Я заметил, что у бога войны довольно скверный, не подобающий сану оркестр, и все согласились со мной. Наконец дикая музыка стихла, и тут стражники принялись вертеть головами и стучать об пол алебардами, покуда бог войны, повращав сперва глазами, не вскочил со своего трона и не изготовился сделать грозный шаг, дабы растоптать нас своей стопой. Вскоре он, однако, снова плюхнулся на трон, и опять завыл и забарабанил его несуразный оркестр, после чего уже воцарилась прежняя деревянная тишина. Осмотрев все автоматы и направляясь к выходу, я сказал себе: «Мой щелкунчик мне все же милее», и теперь, господа, я восклицаю еще раз: «Мой щелкунчик мне все же милее!»

Все от души посмеялись, но сошлись во мнении, что у Людвига остроумие берет верх над истиной, ибо, не говоря уже о редкостной значительности многих ответов, весьма примечательной представляется не обнаруженная покуда связь между турком и тем потаенным лицом, которое не только говорит его устами, но и, как видно, заставляет делать определенные движения сообразно задаваемым вопросам, и в любом случае достойна восхищения как истинное чудо механики и акустики.
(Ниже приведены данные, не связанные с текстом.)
/-- Four bytes staged on an empty scratch are their word, and the writer without that word is past a bulk store
(41_bitwriter.md R136). -/
theorem Writer.stage_word {w : Writer} (hstaged : w.scratchBits = 0) (hscratch : w.scratch = 0) (b0 b1 b2 b3 : Byte) :
    let w1 := w.stage (b0.setWidth 32) 8
    let w2 := w1.stage (b1.setWidth 32) 8
    let w3 := w2.stage (b2.setWidth 32) 8
    let w4 := w3.stage (b3.setWidth 32) 8
    (w1.scratchBits.toNat = 8 ∧ w2.scratchBits.toNat = 16 ∧ w3.scratchBits.toNat = 24 ∧ w4.scratchBits.toNat = 32) ∧
      w4.scratch.setWidth 32 = wordOfBytes b0 b1 b2 b3 ∧ w4.shiftOut = w.skipWord := by
  have := b0.isLt
  have := b1.isLt
  have := b2.isLt
  have := b3.isLt
  have hstaged0 : w.scratchBits.toNat = 0 := by rw [hstaged]; rfl
  have hscratch0 : w.scratch.toNat = 0 := by rw [hscratch]; rfl
  obtain ⟨hstaged1, hscratch1⟩ := Writer.stage_byte hstaged0 hscratch0 (by norm_num) (by norm_num) b0
  obtain ⟨hstaged2, hscratch2⟩ := Writer.stage_byte hstaged1 hscratch1 (by omega) (by norm_num) b1
  obtain ⟨hstaged3, hscratch3⟩ := Writer.stage_byte hstaged2 hscratch2 (by omega) (by norm_num) b2
  obtain ⟨hstaged4, hscratch4⟩ := Writer.stage_byte hstaged3 hscratch3 (by omega) (by norm_num) b3
  refine ⟨⟨hstaged1, hstaged2, hstaged3, hstaged4⟩, BitVec.eq_of_toNat_eq ?_,
    Writer.ext ?_ ?_ rfl ?_ rfl rfl rfl rfl rfl⟩
  · rw [BitVec.toNat_setWidth, hscratch4, wordOfBytes_toNat]
    simp only [leNat]
    omega
  · apply BitVec.eq_of_toNat_eq
    rw [Writer.shiftOut_scratch_toNat, hscratch4, Writer.skipWord_scratch, hscratch0]
    omega
  · apply BitVec.eq_of_toNat_eq
    rw [Writer.shiftOut_scratchBits_toNat (by omega), hstaged4, Writer.skipWord_scratchBits, hstaged0]
  · simp only [Writer.shiftOut_bitsWritten, Writer.stage_bitsWritten, Writer.skipWord_bitsWritten, BitVec.add_assoc]
    rfl

/-- A store to the next word slot depends on the writer's slot only. -/
theorem State.storeSlot_withWriter (s : State) (v : Word) (w' : Writer) {w : Writer} (h : w.slot = s.w.slot) :
    State.storeSlot v w' { s with w := w } = s.storeSlot v w' := by
  simp only [State.storeSlot, State.storeWord, h]
  split <;> rfl

/-- Four byte writes at a word boundary store the word of the four bytes: a bulk store (41_bitwriter.md R136). -/
theorem State.wbytes_word {s : State} (hstaged : s.w.scratchBits = 0) (hscratch : s.w.scratch = 0)
    (b0 b1 b2 b3 : Byte) :
    s.wbytes [b0, b1, b2, b3] = s.storeSlot (wordOfBytes b0 b1 b2 b3) s.w.skipWord := by
  obtain ⟨⟨hpart1, hpart2, hpart3, hfull⟩, hword, hnext⟩ := Writer.stage_word hstaged hscratch b0 b1 b2 b3
  simp only [State.wbytes, State.wbits, hpart1, hpart2, hpart3, hfull, Nat.reduceLeDiff, if_true, if_false,
    Option.bind_some, Option.bind_fun_some, State.flushWord, hword, hnext]
  exact s.storeSlot_withWriter _ _ rfl

/-- The bulk phase at a word boundary is byte writes (41_bitwriter.md R136). -/
theorem State.wbulk_eq_wbytes {s : State} (hstaged : s.w.scratchBits = 0) (hscratch : s.w.scratch = 0)
    {data : List Byte} (hwhole : data.length = 4 * (data.length / 4)) : s.wbulk data = s.wbytes data := by
  match data with
  | [] => rfl
  | [_] | [_, _] | [_, _, _] => exact absurd hwhole (by simp)
  | b0 :: b1 :: b2 :: b3 :: rest =>
    rw [show b0 :: b1 :: b2 :: b3 :: rest = [b0, b1, b2, b3] ++ rest from rfl, State.wbytes_append,
      State.wbytes_word hstaged hscratch]
    cases hu : s.storeSlot (wordOfBytes b0 b1 b2 b3) s.w.skipWord with
    | none => simp [State.wbulk, hu]
    | some u =>
      obtain ⟨-, rfl⟩ := State.storeSlot_eq_some.mp hu
      simp only [List.length_cons] at hwhole
      simp only [List.cons_append, List.nil_append, State.wbulk, hu, Option.bind_some]
      refine State.wbulk_eq_wbytes (data := rest) ?_ ?_ (by omega)
      · exact hstaged
      · exact hscratch

/-- The phases of `W_BYTES` split the string (41_bitwriter.md R136). -/
theorem phases_append (bits : BitVec 32) (data : List Byte) :
    headBytes bits data ++ bulkBytes bits data ++ tailBytes bits data = data := by
  rw [headBytes, bulkBytes, tailBytes, List.append_assoc, ← List.drop_drop, List.take_append_drop,
    List.take_append_drop]

/-- The run of an aligned `W_BYTES` that fits is the byte writes of its string (41_bitwriter.md R137). -/
theorem State.WriterReady.wBytes_run {s : State} (h : s.WriterReady) {data : List Byte}
    (halign : s.w.bitsWritten.toNat % 8 = 0) (hfit : s.w.bitsWritten.toNat + 8 * data.length ≤ s.w.numBits.toNat) :
    (Instr.wBytes data).writerRun s = s.wbytes data := by
  obtain ⟨hlen, hwhole⟩ := phases_length s.w.bitsWritten data
  obtain ⟨u, hu, hhead⟩ := h.wbytes (headBytes s.w.bitsWritten data) (by omega)
  have hbulk : u.wbulk (bulkBytes s.w.bitsWritten data) = u.wbytes (bulkBytes s.w.bitsWritten data) := by
    by_cases h4 : 4 ≤ (bulkBytes s.w.bitsWritten data).length
    · have hboundary := headBytes_reaches_boundary halign h4
      have hcursor := hhead.ready.cursor
      obtain ⟨-, -, -, hlow, -⟩ := hhead.ready.inv
      have hnone : u.w.scratchBits.toNat = 0 := by
        have := hhead.bitsWritten
        omega
      rw [hnone] at hlow
      exact State.wbulk_eq_wbytes (BitVec.eq_of_toNat_eq hnone) (BitVec.eq_of_toNat_eq (Nat.lt_one_iff.mp hlow)) hwhole
    · have hempty : bulkBytes s.w.bitsWritten data = [] := List.length_eq_zero_iff.mp (by omega)
      rw [hempty]
      rfl
  conv_rhs => rw [← phases_append s.w.bitsWritten data, State.wbytes_append, State.wbytes_append, hu, Option.bind_some,
    ← hbulk]
  simp only [Instr.writerRun, hu, Option.bind_some]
С этим не мог не согласиться и сам Людвиг, и все принялись расхваливать заезжего мастера. Тут некий пожилой господин, который и прежде-то был не особенно словоохотлив, а в этот разговор и вовсе не вступал, поднялся со своего места, что обычно делал, когда действительно испытывал потребность сказать несколько слов по делу, и, со свойственной ему учтивостью, завел такую речь:

— Покорнейше прошу, господа, соблаговолите меня выслушать. Вы по праву славите плод редкостного мастерства, который вот уже порядочное время не идет у нас из ума. Однако едва ли справедливо почитаете вы мастером того ординарного служителя, который показывает нам удивительное явление, он менее всего причастен к тому, чем замечательно это создание, обязанное своим возникновением одному весьма изощренному во всех видах искусства человеку. Этот человек безвыездно и уже много лет пребывает в стенах нашего города, все мы знаем и высоко чтим его.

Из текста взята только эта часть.